/-- R102: CALL NNN pushes the post-fetch `pc` and jumps. -/
def Obligations.CallPushesPostFetchPc : Prop :=
  ∀ (nnn : Addr) (s : State) (k : Fin 16), s.sp.val = k.val →
    ∃ t, exec (.call nnn) s = .next t ∧ t.stack[k.val] = s.pc ∧ t.sp.val = k.val + 1 ∧
      t.pc.toNat = nnn.toNat ∧ ChangesOnly (fun c => c = .stackEntry k ∨ c = .sp ∨ c = .pc) s t

/-- R102, R211: CALL on a full stack raises STACK_OVERFLOW, code 1, with `IR` recorded, and changes nothing else (the
spec's decisions D12, D14; log 12). -/
def Obligations.CallOnFullStackHalts : Prop :=
  ∀ (nnn : Addr) (s : State), s.sp.val = 16 →
    ∃ t, exec (.call nnn) s = .next t ∧ t.err = .stackOverflow ∧ structuredError t = (1, s.IR) ∧
      ChangesOnly (fun c => c = .err ∨ c = .errInfo) s t

/-- R100 with R102: a RET that finds the stack as a CALL left it returns to the address after the CALL and to the depth
before it; only the stale stack entry differs. -/
def Obligations.ReturnUndoesCall : Prop :=
  ∀ (nnn : Addr) (s : State) (k : Fin 16), s.sp.val = k.val →
    ∃ t u, exec (.call nnn) s = .next t ∧ exec .ret t = .next u ∧ u.pc = s.pc ∧
      ChangesOnly (fun c => c = .stackEntry k) s u

/-- R103, R104: SE VX,NN and SNE VX,NN add 2 to the post-fetch `pc` iff VX = NN, iff VX ≠ NN. -/
def Obligations.SkipComparesImmediate : Prop :=
  ∀ (x : Nibble) (nn : Byte) (s : State),
    (∃ t, exec (.seImm x nn) s = .next t ∧ t.pc = (if readV s x = nn then s.pc + 2 else s.pc) ∧
      ChangesOnly (fun c => c = .pc) s t) ∧
    (∃ t, exec (.sneImm x nn) s = .next t ∧ t.pc = (if readV s x = nn then s.pc else s.pc + 2) ∧
      ChangesOnly (fun c => c = .pc) s t)

/-- R105, R106: SE VX,VY and SNE VX,VY add 2 to the post-fetch `pc` iff VX = VY, iff VX ≠ VY. -/
def Obligations.SkipComparesRegisters : Prop :=
  ∀ (x y : Nibble) (s : State),
    (∃ t, exec (.seReg x y) s = .next t ∧ t.pc = (if readV s x = readV s y then s.pc + 2 else s.pc) ∧
      ChangesOnly (fun c => c = .pc) s t) ∧
    (∃ t, exec (.sneReg x y) s = .next t ∧ t.pc = (if readV s x = readV s y then s.pc else s.pc + 2) ∧
      ChangesOnly (fun c => c = .pc) s t)

/-- R170, R171, R176: SKP and SKNP test the key that the low 4 bits of VX select, so exactly one of them skips. The low
nibble is the spec's decision D21 (log 18). -/
def Obligations.SkipTestsKey : Prop :=
  ∀ (x k : Nibble) (s : State), (readV s x).toNat % 16 = k.toNat →
    (∃ t, exec (.skp x) s = .next t ∧ t.pc = (if keyPressed s k then s.pc + 2 else s.pc) ∧
      ChangesOnly (fun c => c = .pc) s t) ∧
    (∃ t, exec (.sknp x) s = .next t ∧ t.pc = (if keyPressed s k then s.pc else s.pc + 2) ∧
      ChangesOnly (fun c => c = .pc) s t)

/-- R107 with R103 to R106, R170, R171: a Step of a conditional skip ends at the instruction's address + 4 when the skip is
taken and at + 2 when not, without reduction mod 2^16; the two skipped bytes are not fetched, decoded or recorded. That
SKP and SKNP take the low 4 bits of VX (R176) is the spec's decision D21 (log 18). -/
def Obligations.TakenSkipPassesTwoBytes : Prop :=
  ∀ (s : State) (i : Instr) (taken : Bool), Ready s → decodeWord (fetchWord s) = .ok i →
    skipCondition i s = some taken →
    ∃ t, step s = .next t ∧ t.pc.toNat = s.pc.toNat + (if taken then 4 else 2) ∧ t.IR = fetchWord s ∧
      ChangesOnly (fun c => c = .pc ∨ c = .IR) s t

/-! ### Loads and the ALU (42_alu.md) -/

/-- R120: 6XNN is LD VX,NN, which writes NN to VX and no flag. -/
def Obligations.LoadImmediateWritesNN : Prop :=
  (∀ op : Word, op.extractLsb' 12 4 = 0x6#4 →
    decodeWord op = .ok (.ldImm (op.extractLsb' 8 4) (op.extractLsb' 0 8))) ∧
  ∀ (x : Nibble) (nn : Byte) (s : State),
    ∃ t, exec (.ldImm x nn) s = .next t ∧ readV t x = nn ∧ ChangesOnly (fun c => c = .reg x) s t

/-- R121: ADD VX,NN adds mod 256 and writes no flag. -/
def Obligations.AddImmediateWrapsWithoutFlag : Prop :=
  ∀ (x : Nibble) (nn : Byte) (s : State),
    ∃ t, exec (.addImm x nn) s = .next t ∧ (readV t x).toNat = ((readV s x).toNat + nn.toNat) % 256 ∧
      ChangesOnly (fun c => c = .reg x) s t

/-- R122 to R125: LD VX,VY copies; OR, AND and XOR work bit by bit; none writes a flag. -/
def Obligations.RegisterCopyAndBitwise : Prop :=
  ∀ (x y : Nibble) (s : State),
    (∃ t, exec (.ldReg x y) s = .next t ∧ readV t x = readV s y ∧ ChangesOnly (fun c => c = .reg x) s t) ∧
    (∃ t, exec (.orReg x y) s = .next t ∧
      (∀ b < 8, (readV t x).getLsbD b = ((readV s x).getLsbD b || (readV s y).getLsbD b)) ∧
      ChangesOnly (fun c => c = .reg x) s t) ∧
    (∃ t, exec (.andReg x y) s = .next t ∧
      (∀ b < 8, (readV t x).getLsbD b = ((readV s x).getLsbD b && (readV s y).getLsbD b)) ∧
      ChangesOnly (fun c => c = .reg x) s t) ∧
    (∃ t, exec (.xorReg x y) s = .next t ∧
      (∀ b < 8, (readV t x).getLsbD b = ((readV s x).getLsbD b ^^ (readV s y).getLsbD b)) ∧
      ChangesOnly (fun c => c = .reg x) s t)

/-- R126: ADD VX,VY writes the sum mod 256 to VX and the carry to VF, also when X or Y is F; with X = F the flag is
what VF holds. -/
def Obligations.AddRegistersSetsCarry : Prop :=
  ∀ (x y : Nibble) (s : State),
    ∃ t, exec (.addReg x y) s = .next t ∧
      (readV t VF).toNat = (if 255 < (readV s x).toNat + (readV s y).toNat then 1 else 0) ∧
      (x ≠ VF → (readV t x).toNat = ((readV s x).toNat + (readV s y).toNat) % 256) ∧
      ChangesOnly (fun c => c = .reg x ∨ c = .reg VF) s t

/-- R127, R130, R128: SUB and SUBN write the difference mod 256 to VX and to VF 1 iff the minuend is strictly greater.
That the flag wins with X = F is the spec's decision D15 (log 13). -/
def Obligations.SubtractionsSetStrictFlag : Prop :=
  ∀ (x y : Nibble) (s : State),
    (∃ t, exec (.subReg x y) s = .next t ∧
      (readV t VF).toNat = (if (readV s y).toNat < (readV s x).toNat then 1 else 0) ∧
      (x ≠ VF → (readV t x).toNat = ((readV s x).toNat + 256 - (readV s y).toNat) % 256) ∧
      ChangesOnly (fun c => c = .reg x ∨ c = .reg VF) s t) ∧
    (∃ t, exec (.subnReg x y) s = .next t ∧
      (readV t VF).toNat = (if (readV s x).toNat < (readV s y).toNat then 1 else 0) ∧
      (x ≠ VF → (readV t x).toNat = ((readV s y).toNat + 256 - (readV s x).toNat) % 256) ∧
      ChangesOnly (fun c => c = .reg x ∨ c = .reg VF) s t)

/-- R129, R131: SHR and SHL shift VX, or VY when SHIFT_USES_VY is set, by one position; VF is the bit shifted out. The
setting true is the spec's decision D16, the flag winning with X = F its decision D15 (log 13, log 14). -/
def Obligations.ShiftsByOneSetBitOut : Prop :=
  ∀ (x y : Nibble) (s : State) (a : Byte), a = (if s.cfg.shiftUsesVY then readV s y else readV s x) →
    (∃ t, exec (.shr x y) s = .next t ∧ (readV t VF).toNat = a.toNat % 2 ∧
      (x ≠ VF → (readV t x).toNat = a.toNat / 2) ∧ ChangesOnly (fun c => c = .reg x ∨ c = .reg VF) s t) ∧
    (∃ t, exec (.shl x y) s = .next t ∧ (readV t VF).toNat = a.toNat / 128 ∧
      (x ≠ VF → (readV t x).toNat = 2 * a.toNat % 256) ∧ ChangesOnly (fun c => c = .reg x ∨ c = .reg VF) s t)

/-- R132: RND VX,NN writes a fresh draw masked with NN and no flag; no bit outside NN is set, and NN = 0 gives 0. The
draw as an unconstrained value is the spec's decision D22, the counter of draws this model's (log 2). -/
def Obligations.RandomIsMaskedDraw : Prop :=
  ∀ (x : Nibble) (nn : Byte) (s : State),
    ∃ t, exec (.rnd x nn) s = .next t ∧ readV t x = Config.drawByte s.draws &&& nn ∧ t.draws = s.draws + 1 ∧
      readV t x &&& ~~~nn = 0 ∧ (nn = 0 → readV t x = 0) ∧
      ChangesOnly (fun c => c = .reg x ∨ c = .draws) s t

/-! ### Index register and memory (43_index_memory.md) -/

/-- R140: ANNN is LD I,NNN, which writes NNN to I. -/
def Obligations.LoadIndexWritesNNN : Prop :=
  (∀ op : Word, op.extractLsb' 12 4 = 0xA#4 → decodeWord op = .ok (.ldI (op.extractLsb' 0 12))) ∧
  ∀ (nnn : Addr) (s : State),
    ∃ t, exec (.ldI nnn) s = .next t ∧ t.I.toNat = nnn.toNat ∧ ChangesOnly (fun c => c = .I) s t

/-- R141: ADD I,VX adds mod 2^16 and leaves VF, whatever the sum. The unmasked 16 bits are the spec's decision D10
(log 11). -/
def Obligations.AddIndexIsModulo65536 : Prop :=
  ∀ (x : Nibble) (s : State),
    ∃ t, exec (.addI x) s = .next t ∧ t.I.toNat = (s.I.toNat + (readV s x).toNat) % 65536 ∧
      ChangesOnly (fun c => c = .I) s t

/-- R142: LD F,VX writes 0x0050 + 5·VX to I; no mask on VX is the spec's decision D20 (log 17). -/
def Obligations.GlyphAddressIsLinear : Prop :=
  ∀ (x : Nibble) (s : State),
    ∃ t, exec (.ldF x) s = .next t ∧ t.I.toNat = 0x0050 + 5 * (readV s x).toNat ∧
      ChangesOnly (fun c => c = .I) s t

/-- R143: LD B,VX stores the hundreds, tens and ones of VX at I, I+1 and I+2, and changes no other byte and no register.
The range premise is where the spec's decision D9 lets it execute (log 10). -/
def Obligations.DecimalDigitsStored : Prop :=
  ∀ (x : Nibble) (s : State), s.I.toNat + 2 ≤ 0xFFF →
    ∃ t, exec (.ldB x) s = .next t ∧
      (memRead t.mem (indexAddr s)).toNat = (readV s x).toNat / 100 ∧
      (memRead t.mem (indexAddr s + 1)).toNat = (readV s x).toNat / 10 % 10 ∧
      (memRead t.mem (indexAddr s + 2)).toNat = (readV s x).toNat % 10 ∧
      ChangesOnly (fun c => ∃ k < 3, c = .memByte (indexAddr s + k)) s t

/-- R144: LD [I],VX stores V0 to VX at I to I+X, and changes no other byte, no register and not I (D26, log 21). The
range premise is where the spec's decision D9 lets it execute (log 10). -/
def Obligations.RegistersStored : Prop :=
  ∀ (x : Nibble) (s : State), s.I.toNat + x.toNat ≤ 0xFFF →
    ∃ t, exec (.storeRegs x) s = .next t ∧
      (∀ k : Nibble, k.toNat ≤ x.toNat → memRead t.mem (indexAddr s + k.toNat) = readV s k) ∧
      ChangesOnly (fun c => ∃ k ≤ x.toNat, c = .memByte (indexAddr s + k)) s t

/-- R145: LD VX,[I] loads V0 to VX from I to I+X, and changes no other register, no byte and not I (D26, log 21). The
range premise is where the spec's decision D9 lets it execute (log 10). -/
def Obligations.RegistersLoaded : Prop :=
  ∀ (x : Nibble) (s : State), s.I.toNat + x.toNat ≤ 0xFFF →
    ∃ t, exec (.loadRegs x) s = .next t ∧
      (∀ k : Nibble, k.toNat ≤ x.toNat → readV t k = memRead s.mem (indexAddr s + k.toNat)) ∧
      ChangesOnly (fun c => ∃ k : Nibble, k.toNat ≤ x.toNat ∧ c = .reg k) s t

/-- R43, R211, R213: an instruction whose data range passes 0xFFF raises DATA_OUT_OF_RANGE, code 4, with `I` recorded,
and has no other effect. The spec's decisions D9, D14 and D18 (log 10, log 12, log 16). -/
def Obligations.DataRangeErrorHasNoEffect : Prop :=
  ∀ (i : Instr) (s : State), 1 ≤ dataBytes i → 0xFFF < s.I.toNat + dataBytes i - 1 →
    ∃ t, exec i s = .next t ∧ t.err = .dataOutOfRange ∧ structuredError t = (4, s.I) ∧
      ChangesOnly (fun c => c = .err ∨ c = .errInfo) s t

/-- R144 with R145: loading back what LD [I],VX stored leaves every register as it was. That neither instruction moves `I` is
the spec's decision D26 (log 21), the range premise its decision D9 (log 10). -/
def Obligations.StoreThenLoadKeepsRegisters : Prop :=
  ∀ (x : Nibble) (s : State), s.I.toNat + x.toNat ≤ 0xFFF →
    ∃ t u, exec (.storeRegs x) s = .next t ∧ exec (.loadRegs x) t = .next u ∧
      ChangesOnly (fun c => ∃ k ≤ x.toNat, c = .memByte (indexAddr s + k)) s u

/-- R49: after LD [I],VX or LD B,VX stores a byte at address a, a fetch from a sees the new byte as its high byte, and a
fetch from a − 1 sees it as its low byte, with no further action. The range premises are where the spec's decision D9 lets
the store execute (log 10). -/
def Obligations.StoreIsSeenByNextFetch : Prop :=
  (∀ (x : Nibble) (s : State), s.I.toNat + x.toNat ≤ 0xFFF →
    ∃ t, exec (.storeRegs x) s = .next t ∧ ∀ (k : Nibble) (at' : Word), k.toNat ≤ x.toNat →
      (at'.toNat = indexAddr s + k.toNat → highByte (fetchWord (setPc t at')) = readV s k) ∧
      (at'.toNat + 1 = indexAddr s + k.toNat → lowByte (fetchWord (setPc t at')) = readV s k)) ∧
  (∀ (x : Nibble) (s : State), s.I.toNat + 2 ≤ 0xFFF →
    ∃ t, exec (.ldB x) s = .next t ∧ ∀ (k digit : Nat) (at' : Word),
      [(readV s x).toNat / 100, (readV s x).toNat / 10 % 10, (readV s x).toNat % 10][k]? = some digit →
      (at'.toNat = indexAddr s + k → (highByte (fetchWord (setPc t at'))).toNat = digit) ∧
      (at'.toNat + 1 = indexAddr s + k → (lowByte (fetchWord (setPc t at'))).toNat = digit))

/-! ### Display (44_display.md) -/

/-- R160: CLS turns every pixel off and changes nothing else. -/
def Obligations.ClearScreenTurnsAllOff : Prop :=
  ∀ s : State, ∃ t, exec .cls s = .next t ∧ (∀ y x, pixel t.fb y x = false) ∧
    ChangesOnly (fun c => ∃ y x, c = .pixel y x) s t

/-- R161: DRW inverts exactly the pixels that a set, unclipped sprite bit covers, and writes to VF whether one of them
was on; nothing else changes. The bit order is the spec's decision D17, N = 0 and the range premise its decisions D18 and
D9 (log 10, log 15, log 16). -/
def Obligations.DrawXorsAndReportsCollision : Prop :=
  ∀ (x y n : Nibble) (s : State) (covers : Fin 32 → Fin 64 → Prop),
    (n.toNat = 0 ∨ s.I.toNat + n.toNat - 1 ≤ 0xFFF) →
    (∀ r c, covers r c ↔ spriteCovers (fun k => memRead s.mem (s.I.toNat + k)) ((readV s x).toNat % 64)
      ((readV s y).toNat % 32) n.toNat r.val c.val) →
    ∃ t, exec (.drw x y n) s = .next t ∧
      (∀ r c, covers r c → pixel t.fb r c = !pixel s.fb r c) ∧
      (∀ r c, ¬ covers r c → pixel t.fb r c = pixel s.fb r c) ∧
      ((∃ r c, covers r c ∧ pixel s.fb r c = true) → readV t VF = 1) ∧
      ((¬ ∃ r c, covers r c ∧ pixel s.fb r c = true) → readV t VF = 0) ∧
      ChangesOnly (fun c => c = .reg VF ∨ ∃ r k, c = .pixel r k) s t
______
# WORK REQUIRED:
Take the lines above from the one containing "fetch from a −" down to the one containing "(∀ (x : Nibble) (s : State), s.I.toNat + x.toNat", and transcribe them exactly, both ends included.

# RESPONSE AREA:
fetch from a − 1 sees it as its low byte, with no further action. The range premises are where the spec's decision D9 lets
the store execute (log 10). -/
def Obligations.StoreIsSeenByNextFetch : Prop :=
  (∀ (x : Nibble) (s : State), s.I.toNat + x.toNat ≤ 0xFFF →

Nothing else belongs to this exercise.